April 28th, 2009
Guido van Rossum has been blogging about the lack of support for optimizing tail recursion in Python (he’s agin it). His most recent post, Final Words on Tail Calls, includes this paragraph near the end.
‘And here it ends. One other thing I learned is that some in the academic world scornfully refer to Python as “the Basic of the future”. Personally, I rather see that as a badge of honor, and it gives me an opportunity to plug a book of interviews with language designers to which I contributed, side by side with the creators of Basic, C++, Perl, Java, and other academically scorned languages — as well as those of ML and Haskell, I hasten to add. (Apparently the creators of Scheme were too busy arguing whether to say “tail call optimization” or “proper tail recursion.” :-)’
April 21st, 2009
The 4th annual UMBC Digital Entertainment Conference will be held 10-6 Saturday, April 25, 2009 in Lecture hall 2. This event is organized by the UMBC Game Developers Club and is free and open to the public. This year’s conference will feature speakers from local studios who will talk about programming, game design and art in game development, including:
- Justin Boswell, Senior Programmer, Firaxis
- Barry Caudill, Executive Producer, Firaxis
- Dave Inscore, Studio Art Director, Big Huge Games
- Eric Jordan, Programmer, Firaxis
- Martin Kau, Concept Artist, Big Huge Games
- Jon Shafer, Designer/Programmer, Firaxis
You can find more information and RSVP on the FaceBook DEC page.
April 18th, 2009
ReadWriteWeb has a post up on The Web of Data: Creating Machine-Accessible Information that focuses on Linked Open Data.

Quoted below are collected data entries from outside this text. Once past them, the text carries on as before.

def Memory.setByte (m : Memory) (a : Nat) (b : Byte) : Memory :=
  { m with cells := Tab.set (m.byteDefault a) m.cells a b }

/-- The key of the word at a row of a physical bank. -/
def wordKey (pbank row : Nat) : Nat := pbank * 8192 + row

/-- The 64 data bits of a word; byte `i` holds bits [8i + 7 : 8i] (R27). -/
def Memory.word (m : Memory) (k : Nat) : W64 :=
  m.byte (8 * k + 7) ++ m.byte (8 * k + 6) ++ m.byte (8 * k + 5) ++ m.byte (8 * k + 4) ++
  m.byte (8 * k + 3) ++ m.byte (8 * k + 2) ++ m.byte (8 * k + 1) ++ m.byte (8 * k)

def Memory.err (m : Memory) (k : Nat) : WordErr := Tab.get (m.errDefault k) m.errs k

def wordByte (w : W64) (i : Nat) : Byte := w.extractLsb' (8 * i) 8

/-- Writes a word with its condition. -/
def Memory.setWord (m : Memory) (k : Nat) (w : W64) (e : WordErr) : Memory :=
  let m1 := (List.range 8).foldl (fun m i => m.setByte (8 * k + i) (wordByte w i)) m
  { m1 with errs := Tab.set (m.errDefault k) m1.errs k e }

/-- Writes zero with correct check bits to one row of all 1,024 physical banks (R63). -/
def Memory.zeroRow (m : Memory) (row : Nat) : Memory :=
  match m.scramble with
  | none =>
    { m with cells := m.cells.filter (fun c => (c.1 / 8) % 8192 != row), errs := m.errs.filter (fun c => c.1 % 8192 != row) }
  | some _ => (List.range 1024).foldl (fun m p => m.setWord (wordKey p row) 0 .good) m

/-- All 8,192 rows of every bank zero: the start-up zero-fill (R63, R473). -/
def Memory.zero : Memory := ⟨none, [], []⟩

/-- The canonical form of the arrays: keys strictly rising, nothing listed that an unlisted key reads as. -/
def Memory.wf (m : Memory) : Bool := Tab.wf m.byteDefault m.cells && Tab.wf m.errDefault m.errs

/-! ## Addresses (R34, R38) -/

/-- Words of one tile. -/
def vsWords : Nat := 8364032
def secureFirst : Nat := 7841280
/-- A local word in the secure rows (R28). -/
def isSecureWord (w : Nat) : Bool := secureFirst ≤ w && w < vsWords
/-- A pair word of the partner tile that lies in its secure rows, which it refuses to a requester that R61 does not permit. -/
def partnerRefuses (w : Nat) (secure : Bool) : Bool := isSecureWord (w / 2) && !secure

def VStore.mapEntry (v : VStore) (n : Nat) : VsMapEntry :=
  match n with
  | 0 => v.map0
  | 1 => v.map1
  | _ => v.map2

/-- The physical bank of a logical bank (R38). -/
def VStore.phys (v : VStore) (lb : Nat) : Nat :=
  if v.map0.valid && v.map0.lbank.toNat == lb then 1021
  else if v.map1.valid && v.map1.lbank.toNat == lb then 1022
  else if v.map2.valid && v.map2.lbank.toNat == lb then 1023
  else lb

/-- The physical bank that holds a local word (R34). -/
def VStore.bankOf (v : VStore) (w : Nat) : Nat := v.phys (w % 1021)
def rowOf (w : Nat) : Nat := w / 1021
def VStore.keyOf (v : VStore) (w : Nat) : Nat := wordKey (v.bankOf w) (rowOf w)

def setVs (v : VStore) (s : State) : State := { s with vs := v }

/-! ## Error correction (R43 to R47) -/

/-- A single-bit correction (R43, R46). Only a correction raises VS_CE: a register write that makes CECOUNT a multiple of CETHRESH,
or CETHRESH a divisor of it, raises nothing (DESIGN CHOICE, notes/assumptions/51.md). -/
def countCe (s : State) : State :=
  let c := satInc s.vs.ceCount
  let s1 := setVs { s.vs with ceCount := c } s
  if c != s.vs.ceCount && s.vs.ceThresh != 0 && c.toNat % s.vs.ceThresh.toNat == 0 && c != 0 then arrive srcVsCe s1 else s1

/-- A double-bit error (R46). -/
def countUe (s : State) : State := arrive srcVsUe (setVs { s.vs with ueCount := satInc s.vs.ueCount } s)

/-- VSECCLOG (R47): a double-bit error overwrites a single-bit record, nothing else overwrites a valid record. -/
def logEcc (dbl : Bool) (rq word pbank : Nat) (s : State) : State :=
  let l := s.vs.eccLog
  if !l.valid || (dbl && !l.kind) then
    setVs { s.vs with eccLog := ⟨BitVec.ofNat 23 word, BitVec.ofNat 10 pbank, dbl, rq == 18, BitVec.ofNat 5 rq, true⟩ } s
  else s

/-- A read of a local word by a requester: the word corrected or poisoned, with counts and log (R43 to R45). -/
def readWord (rq word : Nat) (s : State) : XWord × State :=
  let k := s.vs.keyOf word
  let d := s.vs.mem.word k
  match s.vs.mem.err k with
  | .good => (⟨d, false⟩, s)
  | .single => (⟨d, false⟩, logEcc false rq word (s.vs.bankOf word) (countCe s))
  | .double => (⟨d, true⟩, logEcc true rq word (s.vs.bankOf word) (countUe s))
  | .poison => (⟨d, true⟩, s)

/-- A write of a local word, made in the spare as well while a copy of its bank runs (R40, R54). -/
def writeWord (word : Nat) (d : W64) (poison : Bool) (s : State) : State :=
  let e := if poison then WordErr.poison else WordErr.good
  let v := s.vs
  let m1 := v.mem.setWord (v.keyOf word) d e
  let m2 :=
    if v.repair.busy && v.repair.runLbank.toNat == word % 1021 then
      m1.setWord (wordKey (1021 + v.repair.runSpare.toNat) (rowOf word)) d e
    else m1
  setVs { v with mem := m2 } s

/-- Byte enables widened to bits. -/
def beMask (be : BitVec 8) : W64 :=
  (List.range 8).foldl (fun m i => if be.getLsbD i then m ||| ((0xFF : W64) <<< (8 * i)) else m) 0

/-- The enabled bytes of `d` merged into `m` (R58). -/
def mergeBytes (m d : W64) (be : BitVec 8) : W64 := (m &&& ~~~ beMask be) ||| (d &&& beMask be)

/-! ## Refusal of secure accesses (R61, R62) -/

def denySecure (rq : Nat) (s : State) : State :=
  arrive srcVsSecdeny (setVs { s.vs with deny := true, denyCnt := satInc s.vs.denyCnt, denyReq := BitVec.ofNat 5 rq } s)

/-- Whether R61 refuses an access to a local word. -/
def secureRefused (word : Nat) (secure : Bool) (s : State) : Bool :=
  isSecureWord word && (s.vs.wipePending || !secure)

/-! ## Requests and grants (R50 to R60) -/

/-- What a bank answers to a request. -/
inductive BankAnswer where
  | data (w : XWord)
  | done (flags : BitVec 8)
  /-- refused under R62 (or R56): the request, for a requester that may make it again -/
  | refused (r : BankReq)
  deriving DecidableEq, Repr

def BankAnswer.isRefused : BankAnswer → Bool
  | .refused _ => true
  | _ => false

def bankReq (rq word : Nat) (op : BankOp) (secure : Bool) (dest : ReqDest) : BankReq := ⟨rq, word, op, secure, 0, false, dest⟩

/-- Presents requests to the banks, behind those already waiting (R53). -/
def present (rs : List BankReq) (s : State) : State := setVs { s.vs with reqs := s.vs.reqs ++ rs } s

/-- Some chain is in flight and not suspended. -/
def anyChainRunning (s : State) : Bool :=
  s.eng.slots.any (fun o => match o with
    | some ch => (match ch.status with
      | .suspended _ => false
      | _ => true)
    | none => false)

/-- Requests that deterministic mode holds at their requesters (R165): CORE, DMA, WEADO and REPAIR. -/
def detHeld (s : State) (r : BankReq) : Bool :=
  s.eng.detAct && anyChainRunning s && (r.rq == 15 || r.rq == 14 || r.rq == 17 || r.rq == 19)

/-- Requests that are not presented in this VCLK: those held by R165, and SCRUB and REPAIR while WIPE_PENDING = 1 (R61). -/
def notPresented (s : State) (r : BankReq) : Bool :=
  detHeld s r || (s.vs.wipePending && (r.rq == 18 || r.rq == 19))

“In the coming years, we will see a revolution in the ability of machines to access, process, and apply information. This revolution will emerge from three distinct areas of activity connected to the Semantic Web: the Web of Data, the Web of Services, and the Web of Identity providers. These webs aim to make semantic knowledge of data accessible, semantic services available and connectable, and semantic knowledge of individuals processable, respectively. In this post, we will look at the first of these Webs (of Data) and see how making information accessible to machines will transform how we find information.”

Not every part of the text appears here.